§ Task
Find all lines in the listing that include the word "appendBytes", then copy them.

§ Given data
-- ==== Sys2Proof/Laws/Encoder.lean ====
section
/-! SUPPORT. What the encoder's steps FLUSH, EMIT_MATCH and ACCUMULATE do, said once each in closed form, where OUT has
room and where it fills. -/

namespace Sys2Proof.Machine

/-! ## FLUSH (R140) -/

/-- The bytes FLUSH writes: the literal-run control byte and the accumulator's live bytes. -/
def runBytes (acc : ByteStream) : List Byte := litControl acc.len :: acc.bytes

@[simp] theorem runBytes_length (acc : ByteStream) : (runBytes acc).length = acc.len + 1 := by simp [runBytes]

/-- FLUSH is one append of bytes and the reset of ACC. -/
theorem flush_eq (s : State) : flush s = (s.appendOutBytes (runBytes s.acc)).andThen fun t => .go (t.setAcc t.acc.reset) := by
  rcases s.appendOut_cases (litControl s.acc.len) with ⟨_, he⟩ | ⟨_, he⟩
  · simp only [flush, runBytes, State.appendOutBytes, he, Flow.andThen_go, State.setOut_acc]
  · simp only [flush, runBytes, State.appendOutBytes, he, Flow.andThen_raised]

theorem flush_of_fits {s : State} (h : s.out.len + (s.acc.len + 1) ≤ s.params.outLimit) :
    flush s = .go ((s.setOut (s.out.appendBytes (runBytes s.acc))).setAcc s.acc.reset) := by
  rw [flush_eq, State.appendOutBytes_of_fits _ (by simpa using h)]; rfl

theorem flush_of_full {s : State} (h : s.out.len ≤ s.params.outLimit)
    (h' : s.params.outLimit < s.out.len + (s.acc.len + 1)) : flush s =
      .raised ((s.setOut (s.out.appendBytes ((runBytes s.acc).take (s.params.outLimit - s.out.len)))).raise .capacity
        s.params.outLimit) := by
  rw [flush_eq, State.appendOutBytes_of_full _ h (by simpa using h')]; rfl

theorem flushPending_of_zero {s : State} (h : s.acc.len = 0) : flushPending s = .go s := by
  simp [flushPending, State.accNonempty, h]

theorem flushPending_of_pos {s : State} (h : 0 < s.acc.len) : flushPending s = flush s := by
  simp [flushPending, State.accNonempty, h]

/-- What pending literals become at a flush: nothing when there are none (R145). -/
def pendingBytes (acc : ByteStream) : List Byte := if acc.len = 0 then [] else runBytes acc

theorem pendingBytes_length (acc : ByteStream) :
    (pendingBytes acc).length = if acc.len = 0 then 0 else acc.len + 1 := by
  unfold pendingBytes; split_ifs <;> simp

/-- The pending flush where it fits: the run's bytes appended, ACC empty, in both cases. -/
theorem flushPending_of_fits {s : State} (h : s.out.len + (pendingBytes s.acc).length ≤ s.params.outLimit) :
    flushPending s = .go ((s.setOut (s.out.appendBytes (pendingBytes s.acc))).setAcc s.acc.reset) := by
  rw [pendingBytes_length] at h
  by_cases hz : s.acc.len = 0
  · have hr : s.acc.reset = s.acc := by cases hs : s.acc; simp_all [ByteStream.reset]
    rw [flushPending_of_zero hz, hr]
    simp [pendingBytes, hz]
  · rw [flushPending_of_pos (by omega), flush_of_fits (by simpa [hz] using h)]
    simp [pendingBytes, hz]

/-- The pending flush where it does not. -/
theorem flushPending_of_full {s : State} (h : s.out.len ≤ s.params.outLimit)
    (h' : s.params.outLimit < s.out.len + (pendingBytes s.acc).length) : flushPending s =
      .raised ((s.setOut (s.out.appendBytes ((runBytes s.acc).take (s.params.outLimit - s.out.len)))).raise .capacity
        s.params.outLimit) := by
  rw [pendingBytes_length] at h'
  by_cases hz : s.acc.len = 0
  · simp [hz] at h'; omega
  · rw [flushPending_of_pos (by omega), flush_of_full h (by simpa [hz] using h')]

/-! ## EMIT_MATCH (R142) -/

theorem clampLength_eq (n : Nat) : clampLength n = if n > 195 then 195 else n := rfl

@[simp] theorem clampLength_of_le {n : Nat} (h : n ≤ 195) : clampLength n = n := by
  rw [clampLength_eq]; split_ifs <;> omega

theorem clampLength_eq_min (n : Nat) : clampLength n = min n 195 := by
  rw [clampLength_eq]; split_ifs <;> omega

/-- The registers EMIT_MATCH writes before it appends: the clamped length and the offset from the unmoved cursor. -/
def emitStart (s : State) : State :=
  (s.setBest (clampLength s.mlen) s.mpos).setWork { s.work with off := matchOffset s.mpos s.inp.pos }

/-- A failed seek (R149, R212). -/
theorem emitMatch_of_seek_fails {s : State} (h : s.inp.len < s.inp.pos + clampLength s.mlen) :
    emitMatch s = .raised ((emitStart s).raise .seek s.inp.pos) := by
  simp only [emitMatch, State.setWork_inp, State.setBest_inp, State.setWork_mlen, State.setBest_mlen,
    InputStream.seek_of_gt h]
  rfl

/-- A seek that succeeds leaves the two bytes to append. -/
theorem emitMatch_of_seeks {s : State} (h : s.inp.pos + clampLength s.mlen ≤ s.inp.len) : emitMatch s =
    ((emitStart s).setInp { s.inp with pos := s.inp.pos + clampLength s.mlen }).appendOutBytes
      [matchControl (clampLength s.mlen), offsetByte (matchOffset s.mpos s.inp.pos)] := by
  simp only [emitMatch, State.setWork_inp, State.setBest_inp, State.setWork_mlen, State.setBest_mlen,
    InputStream.seek_of_le h, State.appendOutBytes, emitStart]
  rcases State.appendOut_cases (((s.setBest (clampLength s.mlen) s.mpos).setWork
    { s.work with off := matchOffset s.mpos s.inp.pos }).setInp { s.inp with pos := s.inp.pos + clampLength s.mlen })
    (matchControl (clampLength s.mlen)) with ⟨_, he⟩ | ⟨_, he⟩
  · simp only [State.setBest_work, State.setBest_mpos] at he ⊢
    rw [he]
    simp only [Flow.andThen_go, Flow.andThen_go_right]
    rfl
  · simp only [State.setBest_work, State.setBest_mpos] at he ⊢
    rw [he]
    rfl

/-! ## ACCUMULATE (R144) -/

/-- Below the 64th byte, one byte moves from the cursor into ACC. -/
theorem accumulate_of_lt {s : State} (h : s.inp.pos < s.inp.len) (ha : s.acc.len < 63) : accumulate s =
    .go ((s.setInp { s.inp with pos := s.inp.pos + 1 }).setAcc (s.acc.append (s.inp.mem.read s.inp.pos))) := by
  have hne : ¬s.acc.len + 1 = 64 := by omega
  rw [accumulate, State.readIn_of_lt h, State.appendAcc_of_lt (by simp; omega)]
  simp [State.accFull, hne]

/-- The 64th byte flushes. -/
theorem accumulate_of_eq {s : State} (h : s.inp.pos < s.inp.len) (ha : s.acc.len = 63) : accumulate s =
    flush ((s.setInp { s.inp with pos := s.inp.pos + 1 }).setAcc (s.acc.append (s.inp.mem.read s.inp.pos))) := by
  rw [accumulate, State.readIn_of_lt h, State.appendAcc_of_lt (by simp; omega)]
  simp [State.accFull, ha]

/-! ## One step of PACK (R130) -/

/-- The state after the matcher ran at the cursor. -/
def afterMatcher (s : State) (len pos : Nat) : State :=
  ((s.setBest len pos).setWork
    { s.work with p0 := s.inp.pos, p := s.freePosition 0, k := s.freeCount 0 }).drawFree 1

/-- No match longer than 3: a literal (R134). -/
theorem runPack_of_literal {s : State} {len pos : Nat} (hr : s.inp.pos < s.work.l)
    (h : findBest s.inp.toByteStream s.work.l s.inp.pos = .ok (len, pos)) (hlen : len ≤ 3) :
    runPack s = accumulate (afterMatcher s len pos) := by
  have hi : s.inputRemains = true := by simpa [State.inputRemains] using hr
  have hu : ¬3 < len := by omega
  simp [runPack, hi, packIteration, runMatcher_of_ok h, State.usable, hu, afterMatcher]

/-- A match longer than 3: the pending flush, then the match (R134). -/
theorem runPack_of_match {s : State} {len pos : Nat} (hr : s.inp.pos < s.work.l)
    (h : findBest s.inp.toByteStream s.work.l s.inp.pos = .ok (len, pos)) (hlen : 3 < len) :
    runPack s = (flushPending (afterMatcher s len pos)).andThen emitMatch := by
  have hi : s.inputRemains = true := by simpa [State.inputRemains] using hr
  simp [runPack, hi, packIteration, runMatcher_of_ok h, State.usable, hlen, afterMatcher]

theorem runPack_of_end {s : State} (hr : s.work.l ≤ s.inp.pos) : runPack s = packEnd s := by
  have hi : s.inputRemains = false := by simpa [State.inputRemains] using hr
  simp [runPack, hi]

end Sys2Proof.Machine
end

§ Response to this task
    flush s = .go ((s.setOut (s.out.appendBytes (runBytes s.acc))).setAcc s.acc.reset) := by
      .raised ((s.setOut (s.out.appendBytes ((runBytes s.acc).take (s.params.outLimit - s.out.len)))).raise .capacity
    flushPending s = .go ((s.setOut (s.out.appendBytes (pendingBytes s.acc))).setAcc s.acc.reset) := by
      .raised ((s.setOut (s.out.appendBytes ((runBytes s.acc).take (s.params.outLimit - s.out.len)))).raise .capacity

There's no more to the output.